Ежедневный твой путь неизменен, как слово молитвы, –

на большую дорогу, она полосой пограничной

отделила живое от снегом забитой калитки,

по ту сторону спит вся деревня, а больше различий

нет почти, разве что тишина – чуть иная,

и встает за спиной, стоит только остановиться.

Говоришь с ней, родными зовешь именами,

и она не ответить не может. Взлетает птицей.

Этот всплеск или вскрик принимают дословно радисты

канцелярий заоблачных и – незамедлительна помощь:

в опустевшую чашу дневную покой золотистый

льется маслом лампадным, и ты возвращаешься с полным

сердцем, делишь с питомцами ужин постный.

А наутро затеешь пирог без особой причины,

разморозишь три горсти июля для сладкой начинки,

для случайного гостя

 

 

* * *

 

Страшно в полночь в лесу густом

обернуться и разглядеть:

все медведи, а ты простой

немедведь.

И что «как бы чего» – в крови,

и футлярчик сидит влитой,

и срывается речь на визг –

думай, кто.

Впрочем, будь ты хоть лев (чем горд),

а по взглядам – медведь (на треть),

страшно, братцы, что так легко 

озвереть

 

 

* * *

 

С годами хуже зрение и слух,

но я опять и снова жду весну,

в надежде, что, быть может, обострится

 

И сердце станет зорче и честней,

и образу подобен будет свет

во встречных лицах

 

 

Март

 

Стоим на льдине в шаге друг от друга

В бескрайнем ледовитом океане

И не решаемся руки подать.

Как будто между нами расстоянье

В парсеках можно мерить и в округе

Живая твердь – не мертвая вода.

Стоим и улыбаемся беспечно,

Как будто впереди не миг, а вечность,

И вечный не крушим под нами лед.

А ледяная нежная изнанка

Покрыта сетью непонятных знаков,

по шву невидимому трещиной идет

и скоро лопнет.

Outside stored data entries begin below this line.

/-- Route tables and tone-map defaults of the new epoch; sections and records of cells that are no power-line cells of the plan are ignored
(R139, R143). -/
def State.takeRoutes (s : State) (routes : Option (List (Nat × List RouteEntry))) (tones : Option (List (Nat × ToneDefault))) :
    State :=
  let s := match routes with
    | some l => { s with cel := { s.cel with routes := (l.filter fun x => s.plan.isPlc x.1).foldl (fun m x => FMap.set [] m x.1 x.2) [] } }
    | none => s
  match tones with
  | some l => { s with cel := { s.cel with tones := (l.filter fun x => s.plan.isPlc x.1).foldl (fun m x => FMap.set none m x.1 (some x.2)) [] } }
  | none => s

/-- What STORE keeps of the plan in force (R321): the meter table as the post-commit pass leaves it. -/
def State.storedNow (s : State) (tables : FMap (Option StagedTable)) : StoredPlan :=
  { image := s.crs.activeImage, plan := s.plan, epoch := s.get Fl.CRS_EPOCH_CUR, tables := tables
    slots := FMap.mapVals {} (fun _ x => passSlot s.curBit x) s.mtb.slots
    routes := s.cel.routes, tones := s.cel.tones, tariff := s.bill.tariff, tree := s.val.tree
    seed0 := s.get Fl.MTB_HASH_SEED0_SEED, seed1 := s.get Fl.MTB_HASH_SEED1_SEED }

/-- The units that the stored plan takes, counted from the first of STORE; none while the archive is not mounted. -/
def State.planUnits (s : State) (tables : FMap (Option StagedTable)) : List Nat :=
  let octets := (tables.map fun x => match x.2 with | some t => t.octets.length | none => 0).foldl (· + ·) s.crs.activeImage.length
  if s.flag Fl.ARC_STATE_MOUNTED then List.range (octets / 65536 + 1) else []

/-- The stored plan is written while the archive is mounted (R321). -/
def State.storePlan (s : State) (tables : FMap (Option StagedTable)) : State :=
  if !s.flag Fl.ARC_STATE_MOUNTED then s else
  ({ s with arc := { s.arc with stored := some (s.storedNow tables) } }).hotWrites (s.planUnits tables)

/-- Steps 4 to 6 of Table 2.14 on success. -/
def State.commitNow (s : State) (p : Plan) : State :=
  let old := s.plan
  let e := s.get Fl.CRS_EPOCH_CUR + 1
  let tables := s.crs.tables
  let image := s.crs.stagedImage
  let of := fun (k : Nat) => if (p.refs.getD k (0, [])).1 = 0 then none else (s.stagedTable k).map (·.octets)
  let s := s.stopCells p
  let s := s.put Fl.CRS_EPOCH_CUR e
  let e := s.get Fl.CRS_EPOCH_CUR
  let s := s.takePlan p image
  let s := { s with crs := { s.crs with staged := none, stagedImage := [], tables := [] } }
  let s := (s.putFlag Fl.CRS_PLAN_STATUS_STAGED false).setWord Reg.CRS_STAGE_TABLES 0#32
  let s := s.takeRoutes ((of 1).bind (routesOf e)) ((of 2).bind (tonesOf e))
  let s := ((s.mtbCommit.recordCommit ((of 3).bind (tariffOf e))).valCommit ((of 4).bind (valTreeOf e))).planFollow old
  let s := tables.foldl (fun s x => s.note 6 (le 1 x.1 ++ le 4 e)) s
  ((s.storePlan tables).raise 82).endCommitAfter (s.planUnits tables) 0 .ok

/-- The staging check and the switch at the target course (R78, R79); a paired unit takes the result that the log carries. -/
def State.commitAt (s : State) : State :=
  match s.crs.staged with
  | none => s
  | some p =>
    let reason := s.crs.decided.getD (s.commitCheck p)
    if reason = 0 then s.commitNow p else (s.raise 83).endCommit reason .stale

/-- The stored plan and its epoch come into force without a staging check (R514). -/
def State.resumePlan (s : State) : State :=
  let s := { s with crs := { s.crs with resuming := false } }
  match s.arc.stored with
  | none => s
  | some st =>
    let old := s.plan
    let s := (s.stopCells st.plan).put Fl.CRS_EPOCH_CUR st.epoch
    let s := (s.put Fl.MTB_HASH_SEED0_SEED st.seed0).put Fl.MTB_HASH_SEED1_SEED st.seed1
    let s := s.takePlan st.plan st.image
    let s := { s with cel := { s.cel with routes := st.routes, tones := st.tones } }
    let s := s.setSlots st.slots (st.slots.map (·.1))
    let s := { s with mtb := { s.mtb with base := st.slots } }
    let s := ((s.recordCommit (some st.tariff)).valCommit (some st.tree)).planFollow old
    (s.putFlag Fl.OTP_BOOT_STATUS_RESUMED true).raise 586

/-! ### The fallback (R84, R85) -/

/-- The resident plan that the running image gives. -/
def State.imageResident (s : State) : Plan :=
  match (s.otp.nor (s.get Fl.OTP_BOOT_STATUS_SLOT)).image.bind fun im => s.residentOf (im.components.getD 3 []) with
  | some p => s.residentPlan p
  | none => s.residentPlan {}
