-- ==== Sys2Proof/Machine/Dispatch.lean ====
section
/-!
DEFINITION. Machine/Dispatch.lean: the effect of a command on everything but the queue, one meaning per row of the table.
-/

namespace Sys2Proof.Machine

Мы на островках

отчалим в направленьях неизвестных

навстречу двум сливающимся безднам,

где вечной ночи первобытный страх

Кусает леденеющие пальцы.

Мы будем тщетно их согреть пытаться

В обманных несгорающих кострах.

 

 

* * *

 

Птицекружительное утро

встает лениво на крыло.

И будто переводчик-сурдо

слепым немых колоколов,

счищая будничную накипь

с хрустальной зрительной оси,

реальность подает нам знаки

присутствия всевышних сил.

 

 

неочевидное-вероятное

 

тянулась к невероятному – очевидное мстит за игнор.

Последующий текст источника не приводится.